May I ask how did you use Torchmetrics to get the correct mAP metrics when the image size is less than 640? So I can try it myself while you're digging deeper to what is happening?

sovit-123 commented 1 year ago

No, I said the results are not matching when the image size is less than 640. When the image size is 640 or higher they are matching.

I hope this is clear.

Let me know if you have any more questions.

sovit-123 commented 1 year ago

Oh. Wait. Are you asking about the matching numbers between torchmetrics and pycocotools?

JerickoDG commented 1 year ago

Apologies, let me edit my reply there. Yes, I would like to try what you did as well. Did you still use eval.py for that?

sovit-123 commented 1 year ago

So, I just used the latest version of torchmetrics which uses pycocotools as backend by default. You can update yours as well. it is more reliable.
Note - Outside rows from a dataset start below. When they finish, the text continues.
-- ==== Sys2Proof/Certificates/Slice0/Obligations.lean ====
section
/-!
DEFINITION. The statements for the provers. Each docstring names the rules of spec/ that a statement rests on; where it rests on
a choice of the model, it names the log entry.
-/

open Sys2Proof Sys2Proof.Machine

/-! ## Encodings (30_encoding.md) -/

/-- Decoding an encoded element gives it back, with every operand at every value (30_encoding.md rules R55 to R73: "for the
round-trip law of a model"). The places of the operand ports in a request are the model's (notes/assumptions/5.md). -/
def Obligations.DecodeOfEncode : Prop :=
  ∀ i : Instr, decode (encode i).format (encode i).bits = .ok i

/-- The other direction: bits that decode to an element are that element's code, except that a reserved selector drops the
operand ports (they are not sampled at a faulting tick, 60_exceptions.md rule R137). -/
def Obligations.EncodeOfDecode : Prop :=
  ∀ (fm : Format) (w : Nat) (i : Instr), decode fm w = .ok i → i ≠ .reserved6 → i ≠ .reserved7 → encode i = ⟨fm, w⟩

/-- The selector table of 30_encoding.md rule R68, for every value of the operand ports, and rule R69's two reserved values beside it,
on the bundle of the three ports (whose operand bits stand where notes/assumptions/5.md chose). -/
def Obligations.SelectorNumbersNameTheCommands : Prop :=
  ∀ (rid : RemoteId) (ch : ChannelPort),
    decodeCommand (requestWord 0b000#3 rid ch) = .up rid ch ∧
    decodeCommand (requestWord 0b001#3 rid ch) = .down rid ch ∧
    decodeCommand (requestWord 0b010#3 rid ch) = .stop rid ch ∧
    decodeCommand (requestWord 0b011#3 rid ch) = .learn rid ch ∧
    decodeCommand (requestWord 0b100#3 rid ch) = .pair rid ch ∧
    decodeCommand (requestWord 0b101#3 rid ch) = .chdir rid ch ∧
    decodeCommand (requestWord 0b110#3 rid ch) = .reserved6 ∧
    decodeCommand (requestWord 0b111#3 rid ch) = .reserved7

/-- Words written out from the spec's encodings (30_encoding.md rules R64 to R68; 95_test_vectors.md V-F1 to V-F6, V-F9,
V-F10) decode to what they stand for. -/
def Obligations.WordsFromTheSpecDecode : Prop :=
  decode .cmdsel 0b000 = .ok (.up 0x0000#16 0x00#8) ∧
  decode .cmdsel 0b101 = .ok (.chdir 0x0000#16 0x00#8) ∧
  decode .cmdsel 0b110 = .ok .reserved6 ∧
  decode .frame 0b0001111100000000010000100001000000010001 = .ok (.frameUpPrimary 0x1F#8 0x0042#16 1#4) ∧
  decode .frame 0b0001111100000000010000100001000000011110 = .ok (.frameUpConfirm 0x1F#8 0x0042#16 1#4) ∧
  decode .frame 0b0001111100000000010000100001000000110011 = .ok (.frameDownPrimary 0x1F#8 0x0042#16 1#4) ∧
  decode .frame 0b0001111100000000010000100001000000111100 = .ok (.frameDownConfirm 0x1F#8 0x0042#16 1#4) ∧
  decode .frame 0b0001111100000000010000100001000001010101 = .ok (.frameStop 0x1F#8 0x0042#16 1#4) ∧
  decode .frame 0b0001111100010010001101000101000011001100 = .ok (.frameLearn 0x1F#8 0x1234#16 5#4) ∧
  decode .symbolBit 0 = .ok .bit0 ∧ decode .symbolBit 1 = .ok .bit1 ∧ decode .symbolSync 0 = .ok .sync ∧
  decode .waitGap 0 = .ok .gap ∧ decode .waitInterpress 0 = .ok .waitInterpress ∧ decode .waitFinal 0 = .ok .waitFinal

/-- 30_encoding.md rule R73 (which the spec marks as derived): a 40-bit value is a frame the instance can send if and only if
its top byte is `PREFIX`, its reserved bits are 0 and its low byte is one of six; and which command it belongs to. -/
def Obligations.SendableFramesAreThoseOfR73 : Prop :=
  ∀ (c : Config) (f : Frame),
    ((∃ i, decode .frame f.toNat = .ok i ∧ i.wellFormed c = true) ↔
      f.extractLsb' 32 8 = c.pfx ∧ f.extractLsb' 8 4 = 0#4 ∧
        f.extractLsb' 0 8 ∈ [0x11#8, 0x1E#8, 0x33#8, 0x3C#8, 0x55#8, 0xCC#8]) ∧
    (f.extractLsb' 8 4 = 0#4 →
      let p := f.extractLsb' 32 8
      let rid := f.extractLsb' 16 16
      let ch := f.extractLsb' 12 4
      (f.extractLsb' 0 8 = 0x11#8 → decode .frame f.toNat = .ok (.frameUpPrimary p rid ch)) ∧
      (f.extractLsb' 0 8 = 0x1E#8 → decode .frame f.toNat = .ok (.frameUpConfirm p rid ch)) ∧
      (f.extractLsb' 0 8 = 0x33#8 → decode .frame f.toNat = .ok (.frameDownPrimary p rid ch)) ∧
      (f.extractLsb' 0 8 = 0x3C#8 → decode .frame f.toNat = .ok (.frameDownConfirm p rid ch)) ∧
      (f.extractLsb' 0 8 = 0x55#8 → decode .frame f.toNat = .ok (.frameStop p rid ch)) ∧
      (f.extractLsb' 0 8 = 0xCC#8 → decode .frame f.toNat = .ok (.frameLearn p rid ch)))

/-! ## The frame composer (42_command_composer.md) -/

/-- 42_command_composer.md rule R100: `build_header`, as a concatenation and as shifts and ors, in 28 and in 40 bits; the mask
on the channel; the worked example; and that it is what acceptance puts into `HDR`. -/
def Obligations.HeaderIsBuiltFromThePorts : Prop :=
  (∀ (c : Config) (rid : RemoteId) (ch : ChannelPort),
    buildHeader c rid ch = c.pfx ++ rid ++ ch.extractLsb' 0 4 ∧
    buildHeader c rid ch =
      (c.pfx.setWidth 28 <<< 20) ||| (rid.setWidth 28 <<< 4) ||| (ch &&& 0x0F#8).setWidth 28 ∧
    ((buildHeader c rid ch).setWidth 40 <<< 12 : BitVec 40) =
      (c.pfx.setWidth 40 <<< 32) ||| (rid.setWidth 40 <<< 16) ||| ((ch &&& 0x0F#8).setWidth 40 <<< 12) ∧
    ((buildHeader c rid ch).setWidth 40 <<< 12 : BitVec 40).extractLsb' 8 4 = 0#4 ∧
    buildHeader c rid 0x10#8 = buildHeader c rid 0x00#8 ∧
    buildHeader c 0xFFFF#16 0xFF#8 = c.pfx ++ 0xFFFF#16 ++ 0xF#4) ∧
  (∀ c : Config, c.pfx = 0x1F#8 →
    buildHeader c 0x0042#16 1#8 = 0x1F00421#28 ∧
    ((buildHeader c 0x0042#16 1#8).setWidth 40 <<< 12 : BitVec 40) = 0x1F00421000#40) ∧
  (∀ (s : State) (cmd : Selector) (rid : RemoteId) (ch : ChannelPort),
    s.params.wf = true → s.phase = .idle → s.Requests cmd rid ch → cmd.toNat ≤ 5 →
      ∃ t, step s = .next t ∧ t.hdr = buildHeader s.params rid ch)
JerickoDG commented 1 year ago

Okay, noted. Apologies as I am not too knowledgeable about the library/framework but may I ask if I shall still use the eval.py after updating torchmetrics or do I need to create a script that uses this module from torchmetrics: https://torchmetrics.readthedocs.io/en/stable/detection/mean_average_precision.html

sovit-123 commented 1 year ago

You can use Torchmetrics. It's pretty good now.